DATA TO USE

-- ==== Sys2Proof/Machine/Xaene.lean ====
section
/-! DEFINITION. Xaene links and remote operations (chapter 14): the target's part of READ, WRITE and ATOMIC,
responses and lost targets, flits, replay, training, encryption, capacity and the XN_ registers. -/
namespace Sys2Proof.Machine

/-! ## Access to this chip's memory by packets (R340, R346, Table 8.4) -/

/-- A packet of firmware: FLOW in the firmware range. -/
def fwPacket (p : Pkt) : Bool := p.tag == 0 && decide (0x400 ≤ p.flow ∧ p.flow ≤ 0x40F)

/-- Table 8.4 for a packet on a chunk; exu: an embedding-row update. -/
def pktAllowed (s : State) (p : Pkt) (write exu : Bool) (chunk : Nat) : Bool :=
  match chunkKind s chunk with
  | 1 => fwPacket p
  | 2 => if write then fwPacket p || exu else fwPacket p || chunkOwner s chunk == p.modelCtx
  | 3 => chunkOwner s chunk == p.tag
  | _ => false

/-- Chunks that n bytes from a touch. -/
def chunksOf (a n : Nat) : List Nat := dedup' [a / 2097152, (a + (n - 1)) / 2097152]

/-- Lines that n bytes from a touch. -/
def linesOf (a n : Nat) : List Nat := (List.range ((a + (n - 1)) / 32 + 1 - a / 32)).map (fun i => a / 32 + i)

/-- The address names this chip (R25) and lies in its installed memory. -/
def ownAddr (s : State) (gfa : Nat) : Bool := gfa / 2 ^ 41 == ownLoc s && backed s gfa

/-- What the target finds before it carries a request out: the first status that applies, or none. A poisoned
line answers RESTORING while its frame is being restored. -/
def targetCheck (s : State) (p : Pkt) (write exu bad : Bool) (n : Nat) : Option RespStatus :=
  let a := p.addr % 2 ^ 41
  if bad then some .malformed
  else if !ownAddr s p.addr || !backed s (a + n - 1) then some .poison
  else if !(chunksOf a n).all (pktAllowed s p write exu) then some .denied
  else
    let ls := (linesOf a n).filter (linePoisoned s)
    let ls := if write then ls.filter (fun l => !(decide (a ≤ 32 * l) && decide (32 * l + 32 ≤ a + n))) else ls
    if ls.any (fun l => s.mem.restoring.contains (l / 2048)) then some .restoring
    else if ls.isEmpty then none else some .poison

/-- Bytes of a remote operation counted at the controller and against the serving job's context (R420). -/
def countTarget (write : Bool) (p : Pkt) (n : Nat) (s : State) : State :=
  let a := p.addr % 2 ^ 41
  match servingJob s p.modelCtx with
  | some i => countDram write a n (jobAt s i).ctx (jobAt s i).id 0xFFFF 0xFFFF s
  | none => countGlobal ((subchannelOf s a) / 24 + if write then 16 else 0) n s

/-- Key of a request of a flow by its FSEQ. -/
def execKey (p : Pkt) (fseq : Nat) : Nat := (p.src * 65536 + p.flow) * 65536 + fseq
* * *
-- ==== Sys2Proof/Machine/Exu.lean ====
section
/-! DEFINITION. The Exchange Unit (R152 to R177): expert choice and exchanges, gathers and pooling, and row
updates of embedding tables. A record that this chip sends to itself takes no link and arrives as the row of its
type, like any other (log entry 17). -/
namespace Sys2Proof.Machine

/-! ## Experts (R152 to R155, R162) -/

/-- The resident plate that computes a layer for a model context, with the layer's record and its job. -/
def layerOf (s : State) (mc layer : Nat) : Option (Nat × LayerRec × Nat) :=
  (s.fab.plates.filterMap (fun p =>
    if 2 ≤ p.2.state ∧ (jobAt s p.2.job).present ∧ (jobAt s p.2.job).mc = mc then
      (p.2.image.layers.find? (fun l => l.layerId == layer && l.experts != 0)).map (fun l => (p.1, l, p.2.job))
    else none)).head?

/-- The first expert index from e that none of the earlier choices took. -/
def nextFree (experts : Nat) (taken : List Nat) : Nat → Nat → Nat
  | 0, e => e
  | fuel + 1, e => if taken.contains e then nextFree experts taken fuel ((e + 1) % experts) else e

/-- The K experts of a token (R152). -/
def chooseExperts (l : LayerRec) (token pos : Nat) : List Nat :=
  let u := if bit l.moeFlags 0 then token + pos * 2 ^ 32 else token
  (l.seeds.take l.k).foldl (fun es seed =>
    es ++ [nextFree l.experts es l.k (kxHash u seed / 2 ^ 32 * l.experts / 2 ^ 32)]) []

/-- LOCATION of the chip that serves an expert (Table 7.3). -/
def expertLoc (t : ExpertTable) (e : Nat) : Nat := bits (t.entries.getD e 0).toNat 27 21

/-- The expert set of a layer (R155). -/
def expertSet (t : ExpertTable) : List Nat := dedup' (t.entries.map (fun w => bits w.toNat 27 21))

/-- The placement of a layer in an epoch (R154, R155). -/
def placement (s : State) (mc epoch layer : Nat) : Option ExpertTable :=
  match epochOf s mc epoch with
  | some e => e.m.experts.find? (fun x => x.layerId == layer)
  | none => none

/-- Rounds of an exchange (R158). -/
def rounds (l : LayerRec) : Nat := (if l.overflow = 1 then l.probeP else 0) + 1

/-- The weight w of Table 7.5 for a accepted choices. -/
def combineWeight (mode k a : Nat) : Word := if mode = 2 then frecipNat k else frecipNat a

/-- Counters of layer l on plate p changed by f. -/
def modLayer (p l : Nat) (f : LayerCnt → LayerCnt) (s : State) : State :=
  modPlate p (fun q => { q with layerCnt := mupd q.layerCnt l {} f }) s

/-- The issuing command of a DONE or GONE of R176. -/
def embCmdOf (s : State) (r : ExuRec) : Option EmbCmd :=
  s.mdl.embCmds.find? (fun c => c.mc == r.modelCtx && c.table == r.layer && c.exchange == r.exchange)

TASK DIRECTIONS
Wherever a line in the data above contains the word "chunkOwner", copy that line.

YOUR RESPONSE
  | 2 => if write then fwPacket p || exu else fwPacket p || chunkOwner s chunk == p.modelCtx
  | 3 => chunkOwner s chunk == p.tag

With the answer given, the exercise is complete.